/-- The short-op fields of every V operation (R95, spec/25); the extension's value is `Instr.vExt`. -/
def encV : Instr → VRaw
  | .vadd sat x => encVOps 0x01 sat.toNat x
  | .vsub sat x => encVOps 0x02 sat.toNat x
  | .vmul x => encVOps 0x03 0 x
  | .vfma x => encVOps 0x04 0 x
  | .vmad x => encVOps 0x05 0 x
  | .vmin x => encVOps 0x06 0 x
  | .vmax x => encVOps 0x07 0 x
  | .vabs sat x => encVUn 0x08 sat.toNat x
  | .vneg sat x => encVUn 0x09 sat.toNat x
  | .vltab vd va vb m _ => ⟨0x0A, vd.val, va.val, vb.val, 0, m.val, 0, 0, 0⟩
  | .vshl t vd va amt m => encShift 0x0B t vd va amt m
  | .vshr t vd va amt m => encShift 0x0C t vd va amt m
  | .vsra t vd va amt m => encShift 0x0D t vd va amt m
  | .vfsh t vd va vb m _ => ⟨0x0E, vd.val, va.val, vb.val, t.code, m.val, 0, 0, 0⟩
  | .vcmp _ t md va b m => ⟨0x0F, md.val, va.val, b.code, t.code, m.val, b.flag, 0, 0⟩
  | .vsel vd va vb m => ⟨0x10, vd.val, va.val, vb.val, 0, m.val, 0, 0, 0⟩
  | .vmask md ma mb m _ =>
    (match mb with
     | .inl k => ⟨0x11, md.val, ma.val, k.val, 0, m.val, 0, 0, 0⟩
     | .inr k => ⟨0x11, md.val, ma.val, k.val, 0, m.val, 4, 0, 0⟩)
  | .vcvt td vd va m _ _ _ _ => ⟨0x12, vd.val, va.val, 0, td.code, m.val, 0, 0, 0⟩
  | .vdot su x => encVOps 0x13 su.toNat x
  | .vqmul x => encVOps 0x14 0 x
  | .vreduce _ x => encVUn 0x15 0 x
  | .vscan _ _ _ x => encVUn 0x16 0 x
  | .vperm t vd va vb m => ⟨0x17, vd.val, va.val, vb.val, t.code, m.val, 0, 0, 0⟩
  | .vbcast t vd src m =>
    (match src with
     | .lane va _ => ⟨0x18, vd.val, va.val, 0, t.code, m.val, 0, 0, 0⟩
     | .o n => ⟨0x18, vd.val, 0, n.val, t.code, m.val, 4, 0, 0⟩)
  | .vpopc x => encVUn 0x19 0 x
  | .vrcp vd va m => ⟨0x1A, vd.val, va.val, 0, 10, m.val, 0, 0, 0⟩
  | .vrsq vd va m => ⟨0x1B, vd.val, va.val, 0, 10, m.val, 0, 0, 0⟩
  | .vexp2 vd va m => ⟨0x1C, vd.val, va.val, 0, 10, m.val, 0, 0, 0⟩
  | _ => ⟨0, 0, 0, 0, 0, 0, 0, 0, 0⟩

/-- LEN and FORM of a shape (R80). -/
def Shape.header : Shape → Nat
  | .b64 => 0x00
  | .b96s => 0x01
  | .b96v => 0x41
  | .b128 => 0x02

/-- The bits of a well-formed bundle (R81, R83, R84). -/
def encode (b : Bundle) : Nat :=
  let first := b.shape.header + 4 * b.pred.val + 32 * b.pneg.toNat
    + 2 ^ 8 * ((encS b.s).raw false).short + 2 ^ 36 * (encV b.v).short
  match b.shape with
  | .b64 => first
  | .b96s => first + 2 ^ 64 * (encS b.s).x
  | .b96v => first + 2 ^ 64 * b.v.vExt
  | .b128 => first + 2 ^ 64 * (encS b.s).x + 2 ^ 96 * b.v.vExt

/-- The word of an epilogue operation (R139, R140). -/
def encodeEpi : Instr → Nat
  | .eend => 0
  | .emov d a => ERaw.word ⟨0x01, d.val, a.code, 0, 0, 0⟩
  | .eadd f d a b => ERaw.word ⟨0x02, d.val, a.code, b.code, 0, f.toNat * 2 ^ 13⟩
  | .esub f d a b => ERaw.word ⟨0x03, d.val, a.code, b.code, 0, f.toNat * 2 ^ 13⟩
  | .emul f d a b => ERaw.word ⟨0x04, d.val, a.code, b.code, 0, f.toNat * 2 ^ 13⟩
  | .efma f d a b c => ERaw.word ⟨0x05, d.val, a.code, b.code, c.code, f.toNat * 2 ^ 13⟩
  | .emin f d a b => ERaw.word ⟨0x06, d.val, a.code, b.code, 0, f.toNat * 2 ^ 13⟩
  | .emax f d a b => ERaw.word ⟨0x07, d.val, a.code, b.code, 0, f.toNat * 2 ^ 13⟩
  | .eshrImm d a sh => ERaw.word ⟨0x08, d.val, a.code, 0, 0, sh.toNat⟩
  | .eshrReg d a b => ERaw.word ⟨0x08, d.val, a.code, b.code, 0, 32⟩
  | .eqmul d a b => ERaw.word ⟨0x09, d.val, a.code, b.code, 0, 0⟩
  | .ecvt f d a t rm sat =>
    ERaw.word ⟨0x0A, d.val, a.code, 0, 0, f.toNat * 2 ^ 13 + 64 * sat.toNat + 16 * rm.code + t.code⟩
  | .ezpc f d a b c => ERaw.word ⟨0x0B, d.val, a.code, b.code, c.code, f.toNat * 2 ^ 13⟩
  | .erelu f d a => ERaw.word ⟨0x0C, d.val, a.code, 0, 0, f.toNat * 2 ^ 13⟩
  | .esel f d a b c k => ERaw.word ⟨0x0D, d.val, a.code, b.code, c.code, f.toNat * 2 ^ 13 + k.code⟩
  | .eldc f d sl => ERaw.word ⟨0x0E, d.val, 0, 0, 0, f.toNat * 2 ^ 13 + sl.code⟩
  | .ewr a => ERaw.word ⟨0x0F, 0, a.code, 0, 0, 0⟩
  | _ => 0

/-- The instruction the decoder reads from the bits of a table row. A row of 32 bits is an epilogue word; the bits of a bundle
name its S operation, or its V operation when the S slot is NOP and the V slot is not. -/
def decodeTableWord (nbits w : Nat) : Option Instr :=
  if nbits ≤ 32 then decodeEpi (w % 2 ^ 32)
  else match decodeBundle false 0 w with
    | .ok b => if b.s = .nop ∧ b.v ≠ .vnop then some b.v else some b.s
    | .error _ => none

end Sys2Proof
end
▬▬▬▬▬▬▬▬▬▬
From the records above, extract each line exactly as shown.

/-- The short-op fields of every V operation (R95, spec/25); the extension's value is `Instr.vExt`. -/
def encV : Instr → VRaw
  | .vadd sat x => encVOps 0x01 sat.toNat x
  | .vsub sat x => encVOps 0x02 sat.toNat x
  | .vmul x => encVOps 0x03 0 x
  | .vfma x => encVOps 0x04 0 x
  | .vmad x => encVOps 0x05 0 x
  | .vmin x => encVOps 0x06 0 x
  | .vmax x => encVOps 0x07 0 x
  | .vabs sat x => encVUn 0x08 sat.toNat x
  | .vneg sat x => encVUn 0x09 sat.toNat x
  | .vltab vd va vb m _ => ⟨0x0A, vd.val, va.val, vb.val, 0, m.val, 0, 0, 0⟩
  | .vshl t vd va amt m => encShift 0x0B t vd va amt m
  | .vshr t vd va amt m => encShift 0x0C t vd va amt m
  | .vsra t vd va amt m => encShift 0x0D t vd va amt m
  | .vfsh t vd va vb m _ => ⟨0x0E, vd.val, va.val, vb.val, t.code, m.val, 0, 0, 0⟩
  | .vcmp _ t md va b m => ⟨0x0F, md.val, va.val, b.code, t.code, m.val, b.flag, 0, 0⟩
  | .vsel vd va vb m => ⟨0x10, vd.val, va.val, vb.val, 0, m.val, 0, 0, 0⟩
  | .vmask md ma mb m _ =>
    (match mb with
     | .inl k => ⟨0x11, md.val, ma.val, k.val, 0, m.val, 0, 0, 0⟩
     | .inr k => ⟨0x11, md.val, ma.val, k.val, 0, m.val, 4, 0, 0⟩)
  | .vcvt td vd va m _ _ _ _ => ⟨0x12, vd.val, va.val, 0, td.code, m.val, 0, 0, 0⟩
  | .vdot su x => encVOps 0x13 su.toNat x
  | .vqmul x => encVOps 0x14 0 x
  | .vreduce _ x => encVUn 0x15 0 x
  | .vscan _ _ _ x => encVUn 0x16 0 x
  | .vperm t vd va vb m => ⟨0x17, vd.val, va.val, vb.val, t.code, m.val, 0, 0, 0⟩
  | .vbcast t vd src m =>
    (match src with
     | .lane va _ => ⟨0x18, vd.val, va.val, 0, t.code, m.val, 0, 0, 0⟩
     | .o n => ⟨0x18, vd.val, 0, n.val, t.code, m.val, 4, 0, 0⟩)
  | .vpopc x => encVUn 0x19 0 x
  | .vrcp vd va m => ⟨0x1A, vd.val, va.val, 0, 10, m.val, 0, 0, 0⟩
  | .vrsq vd va m => ⟨0x1B, vd.val, va.val, 0, 10, m.val, 0, 0, 0⟩
  | .vexp2 vd va m => ⟨0x1C, vd.val, va.val, 0, 10, m.val, 0, 0, 0⟩
  | _ => ⟨0, 0, 0, 0, 0, 0, 0, 0, 0⟩

/-- LEN and FORM of a shape (R80). -/
def Shape.header : Shape → Nat
  | .b64 => 0x00
  | .b96s => 0x01
  | .b96v => 0x41
  | .b128 => 0x02

/-- The bits of a well-formed bundle (R81, R83, R84). -/
def encode (b : Bundle) : Nat :=
  let first := b.shape.header + 4 * b.pred.val + 32 * b.pneg.toNat
    + 2 ^ 8 * ((encS b.s).raw false).short + 2 ^ 36 * (encV b.v).short
  match b.shape with
  | .b64 => first
  | .b96s => first + 2 ^ 64 * (encS b.s).x
  | .b96v => first + 2 ^ 64 * b.v.vExt
  | .b128 => first + 2 ^ 64 * (encS b.s).x + 2 ^ 96 * b.v.vExt

/-- The word of an epilogue operation (R139, R140). -/
def encodeEpi : Instr → Nat
  | .eend => 0
  | .emov d a => ERaw.word ⟨0x01, d.val, a.code, 0, 0, 0⟩
  | .eadd f d a b => ERaw.word ⟨0x02, d.val, a.code, b.code, 0, f.toNat * 2 ^ 13⟩
  | .esub f d a b => ERaw.word ⟨0x03, d.val, a.code, b.code, 0, f.toNat * 2 ^ 13⟩
  | .emul f d a b => ERaw.word ⟨0x04, d.val, a.code, b.code, 0, f.toNat * 2 ^ 13⟩
  | .efma f d a b c => ERaw.word ⟨0x05, d.val, a.code, b.code, c.code, f.toNat * 2 ^ 13⟩
  | .emin f d a b => ERaw.word ⟨0x06, d.val, a.code, b.code, 0, f.toNat * 2 ^ 13⟩
  | .emax f d a b => ERaw.word ⟨0x07, d.val, a.code, b.code, 0, f.toNat * 2 ^ 13⟩
  | .eshrImm d a sh => ERaw.word ⟨0x08, d.val, a.code, 0, 0, sh.toNat⟩
  | .eshrReg d a b => ERaw.word ⟨0x08, d.val, a.code, b.code, 0, 32⟩
  | .eqmul d a b => ERaw.word ⟨0x09, d.val, a.code, b.code, 0, 0⟩
  | .ecvt f d a t rm sat =>
    ERaw.word ⟨0x0A, d.val, a.code, 0, 0, f.toNat * 2 ^ 13 + 64 * sat.toNat + 16 * rm.code + t.code⟩
  | .ezpc f d a b c => ERaw.word ⟨0x0B, d.val, a.code, b.code, c.code, f.toNat * 2 ^ 13⟩
  | .erelu f d a => ERaw.word ⟨0x0C, d.val, a.code, 0, 0, f.toNat * 2 ^ 13⟩
  | .esel f d a b c k => ERaw.word ⟨0x0D, d.val, a.code, b.code, c.code, f.toNat * 2 ^ 13 + k.code⟩
  | .eldc f d sl => ERaw.word ⟨0x0E, d.val, 0, 0, 0, f.toNat * 2 ^ 13 + sl.code⟩
  | .ewr a => ERaw.word ⟨0x0F, 0, a.code, 0, 0, 0⟩
  | _ => 0

/-- The instruction the decoder reads from the bits of a table row. A row of 32 bits is an epilogue word; the bits of a bundle
name its S operation, or its V operation when the S slot is NOP and the V slot is not. -/
def decodeTableWord (nbits w : Nat) : Option Instr :=
  if nbits ≤ 32 then decodeEpi (w % 2 ^ 32)
  else match decodeBundle false 0 w with
    | .ok b => if b.s = .nop ∧ b.v ≠ .vnop then some b.v else some b.s
    | .error _ => none

end Sys2Proof
end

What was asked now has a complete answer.